Description Esteban Taroni 2013-02-23 20:37:11 UTC
Hello,

Running gentoo with kernel 3.6.11 (hibernation and suspend work)

Upgrading to 3.7 or 3.8 break hibernation and the computer freeze.
Suspend work.

Testing with this page
http://www.mjmwired.net/kernel/Documentation/power/basic-pm-debugging.txt
All is ok except processors and core (black screen and kernel panic).

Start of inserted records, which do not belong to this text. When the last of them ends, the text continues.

/-- What the checkpoint pages of a group hold, up to the first record that has not been applied. -/
def Dev.pagesOf (d : Dev) (g : Nat) (x : Group) : Pages :=
  let first := (d.batches.filterMap fun b => if b.group = g then some b.first else none).foldl Nat.min x.nextMlseq
  let segs := x.segs.flatMap fun (e : Nat × Seg) =>
    if e.2.state = .free then [] else
    Rec.segForm e.1 e.2.blocks e.2.slc e.2.place :: if e.2.state = .erasing then [.segErase e.1] else []
  let slots := x.slots.map fun (e : Nat × Slot) => e.2.record e.1
  let overlay := d.overlay.filterMap fun e =>
    if e.1 / 2 ^ 36 = g then some (Rec.ovlSet (e.1 / 256 % 2 ^ 28) (e.1 % 256) e.2.1 e.2.2.1 e.2.2.2) else none
  let contents := d.crecs.flatMap fun e => match e.2.loc with
    | some l =>
      if e.1 / 2 ^ 32 ≠ g ∨ e.2.refs = 0 then [] else
      [Rec.crecNew e.1 l e.2.size e.2.sectors e.2.raw
        { refs := e.2.refs, pinned := e.2.pinned, stripPending := e.2.stripPending, indexed := e.2.indexed, bucket := e.2.bucket }]
    | none => []
  let plain := d.vols.filter fun e => decide (e.2.group = g)
  let roots := plain.filter fun e => e.2.origin.isNone
  let vols := roots ++ cloneOrder plain.length (plain.filter fun e => e.2.origin.isSome) (roots.map (·.1))
  let origins := vols.filterMap fun e => if e.2.filling then e.2.origin.map (·.1) else none
  let dying := (vols.filter fun e => e.2.dying && origins.contains e.1).map fun e => Rec.volDelete e.1
  let times := d.streams.flatMap fun e => e.2.index.filterMap fun t =>
    if thas vols t.volume then some (Rec.tidx e.1 t) else none
  let retired := x.members.flatMap fun (k : Member) => match tget d.dies k.die with
    | some y => (tkeys y.blocks fun _ b => decide (b.state = .retired)).map fun b => Rec.segRetire k.die b
    | none => []
  let dies := x.members.filterMap fun (k : Member) => (tget d.dies k.die).map fun y => (k.die, y)
  let inSeg (b : Nat × Nat) : Bool := x.segs.any fun e => e.2.blocks.contains (some b)
  let spent := (x.members.flatMap fun (k : Member) => k.jblocks.map fun b => (k.die, b.1)) ++ dies.flatMap fun e =>
    (tkeys e.2.blocks fun b k => decide (k.state = .erasing) && !inSeg (e.1, b)).map fun b => (e.1, b)
  let copies := d.sysFrags.filterMap fun f => match f.cargo with
    | .page t p => if t % 8 < 3 ∧ f.loc.group = g then some (Rec.ckptPage t p f.loc) else none
    | _ => none
  { geometry := x.geometry, cover := x.cover, members := x.members.map fun (k : Member) => (k.die, k.failed), first := first
    logseq := x.nextLogseq, recs := copies ++ segs ++ slots ++ overlay ++ contents ++ vols.flatMap (fun e => e.2.recs e.1) ++ dying ++ times ++ retired
    gens := x.slotGens, state := x.state.num
    rebuild := x.rebuild.map fun r => (r.1, r.2.1, (x.member r.2.1).any (·.copy)), orphan := x.rebuild.bind fun r => x.rebuildBlock.map fun b => (r.1, b)
    freed := x.freed, dead := x.deadSerials, nextSerial := x.nextSerial, vgens := d.vgens
    sgens := plain.flatMap fun (e : Nat × Vol) => e.2.sgens.map fun s => (e.1, s.1, s.2)
    reserved := plain.flatMap fun (e : Nat × Vol) => e.2.snaps.map fun s => (e.1, s.1, s.2.reserved)
    ovls := dies.flatMap fun e => e.2.ovl.map fun b => (e.1, b.1, b.2), spent := spent }

/-- Name a standby segment for a group that has none, and send the name to the partner (R635). -/
def Dev.nameStandby (d : Dev) (g : Nat) : Dev :=
  match d.group g with
  | none => d
  | some x => match x.standby with
    | some _ => d
    | none => match d.formSegment g true 0 false true with
      | none => d
      | some (d, s) => d.linkTell (.control (.root g s [] (d.pagesOf g x)))

/-- The partner learns what it has to know of a group to take it over (R394, R402): with the group's root table, as at a resynchronisation. -/
def Dev.tellGroup (d : Dev) (g : Nat) : Dev :=
  match d.group g with
  | some x => if !d.linked then d else
      d.linkTell (.control (.root g (x.standby.getD 0) (d.rootTable.flatMap fun e => toLE 8 e.2.2.word) (d.pagesOf g x)))
  | none => d

/-! ### Space (R356–R359) -/

/-- Bytes of live fragments in a group. -/
def Group.used (x : Group) : Nat := sumN (x.slots.map fun e => e.2.live)

/-- USABLE of a group with an OP and a SHARE: data payload of its QLC-mode capacity, spare and primer blocks excluded, less OP
percent. Spare blocks count as built, so that retirements do not lower it (R359). -/
def Dev.usableWith (d : Dev) (g op share : Nat) : Nat :=
  match d.group g, d.groupProfile g with
  | some x, some p =>
    let spares := Nat.max p.spares (p.blocks / 40)
    let blocks := p.blocks - spares - share * p.blocks / 128
    blocks * rowsIn p false * x.n * unitBytes * (100 - op) / 100
  | _, _ => 0

def Dev.usable (d : Dev) (g : Nat) : Nat := d.usableWith g (d.rd MAP_SPACE_CFG_OP) (d.rd MAP_PRIMER_CFG_SHARE)

/-- The reserve floor of a group in bytes: RESERVE is in 0.1% of USABLE. -/
def Dev.reserveFloor (d : Dev) (g : Nat) : Nat := d.usable g * d.rd MAP_SPACE_CFG_RESERVE / 1000

/-- Tenants that hold a volume in a group. -/
def Dev.groupTenants (d : Dev) (g : Nat) : List Nat :=
  ((d.vols.filter fun e => decide (e.2.group = g)).map fun e => e.2.tenant).eraseDups

/-- The AMBER events of a group (R357). -/
def Dev.spaceCheck (d : Dev) (g : Nat) : Dev :=
  match d.group g with
  | none => d
  | some x =>
    let pct := d.rd MAP_SPACE_CFG_AMBER
    let u := d.usable g
    if x.amber then
      if x.used * 100 < (pct - 2) * u then d.modGroup g fun x => { x with amber := false } else d
    else if pct * u ≤ x.used * 100 ∧ u ≠ 0 then
      let d := (d.modGroup g fun x => { x with amber := true }).event 0x0409 0 0 g [0]
      (d.groupTenants g).foldl (fun d t => d.tenantEvent t 4 g) d
    else d

/-- Whether scrape is due in a group (R330). -/
def Dev.scrapeState (d : Dev) (g : Nat) : Dev :=
  let q := d.qlcSegments g
  let on (old : Bool) : Bool :=
    if q.1 * 1000 < d.rd MAP_SCRAPE_CFG_START * q.2 then true
    else if d.rd MAP_SCRAPE_CFG_STOP * q.2 ≤ q.1 * 1000 then false else old
  d.modGroup g fun x => { x with scrapeOn := on x.scrapeOn }

end Sys2Proof.Machine
end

I've tried to hibernate with just one core online and everything worked
echo 0 > /sys/devices/system/cpu/cpu*/online

Don't know what information you need.

Thx
Comment 1 Aaron Lu 2013-02-25 05:29:45 UTC
Hi Esteban,

Thanks for the report and the debug you've done.
Can you please do a git bisect for 3.6-3.7 and find out the offending commit? Thanks.
Comment 2 Esteban Taroni 2013-02-25 17:09:48 UTC
This is the result

033d9959ed2dc1029217d4165f80a71702dc578e is the first bad commit

Thx
Comment 3 Rafael J. Wysocki 2013-02-25 23:35:32 UTC
Which is a merge:

commit 033d9959ed2dc1029217d4165f80a71702dc578e
Merge: 974a847 7c6e72e
Author: Linus Torvalds <torvalds@linux-foundation.org>
Date:   Tue Oct 2 09:54:49 2012 -0700

    Merge branch 'for-3.7' of git://git.kernel.org/pub/scm/linux/kernel/git/tj/wq

I wonder if you can check both parents of that commit and see if they work separately?
Comment 4 Tejun Heo 2013-02-25 23:40:45 UTC
Any chance you can capture the message from the panic? I'll try to reproduce the problem.

Thanks.
Comment 5 Esteban Taroni 2013-02-26 21:38:13 UTC
(In reply to comment #4)
> Any chance you can capture the message from the panic? I'll try to reproduce
> the problem.
> 
> Thanks.

No, when it happen, my screen turn off and a few seconds after I have a kernel panic. I have no log.
I saw arch is also affected
https://bbs.archlinux.org/viewtopic.php?id=156276
Comment 6 Esteban Taroni 2013-02-26 21:51:24 UTC
(In reply to comment #3)
> Which is a merge:
> 
> commit 033d9959ed2dc1029217d4165f80a71702dc578e
> Merge: 974a847 7c6e72e
> Author: Linus Torvalds <torvalds@linux-foundation.org>
> Date:   Tue Oct 2 09:54:49 2012 -0700
> 
>     Merge branch 'for-3.7' of
> git://git.kernel.org/pub/scm/linux/kernel/git/tj/wq
> 
> I wonder if you can check both parents of that commit and see if they work
> separately?

Don't understand exactly what you want.
Sorry but my english is bad.
I've try with workqueue.c from
http://git.kernel.org/?p=linux/kernel/git/torvalds/linux-2.6.git;a=commit;h=ea1abd6197d5805655da1bb589929762f4b4aa08
but same problem.
This is the highest in the parent I can compil my kernel.
With earlier my kernel compil fail.
Comment 7 Tejun Heo 2013-02-27 21:47:10 UTC
Hmmm... It doesn't reproduce here.
Comment 8 Tejun Heo 2013-02-27 21:49:49 UTC
Oops, fat finger pressed enter too soon. Cc'ing Lai who wrote a lot of change in that pull request. Esteban, can you please attach your .config? Also, can you please test 7c6e72e46c9ea4a88f3f8ba96edce9db4bd48726 and if that one is bad, start bisection from there? For the "good" starting point 0d7614f09c1ebdbaa1599a5aba7593f147bf96ee should do (but please verify it actually works just in case).

Thank you very much.
Comment 9 Esteban Taroni 2013-02-28 17:57:29 UTC
Created attachment 94241 [details]
.config kernel
Comment 10 Esteban Taroni 2013-02-28 18:24:14 UTC
(In reply to comment #8)
> Also, can you please test 7c6e72e46c9ea4a88f3f8ba96edce9db4bd48726 and if
> that > one is bad, start bisection from there?
> 
> Thank you very much.

Same result, strange?

033d9959ed2dc1029217d4165f80a71702dc578e is the first bad commit.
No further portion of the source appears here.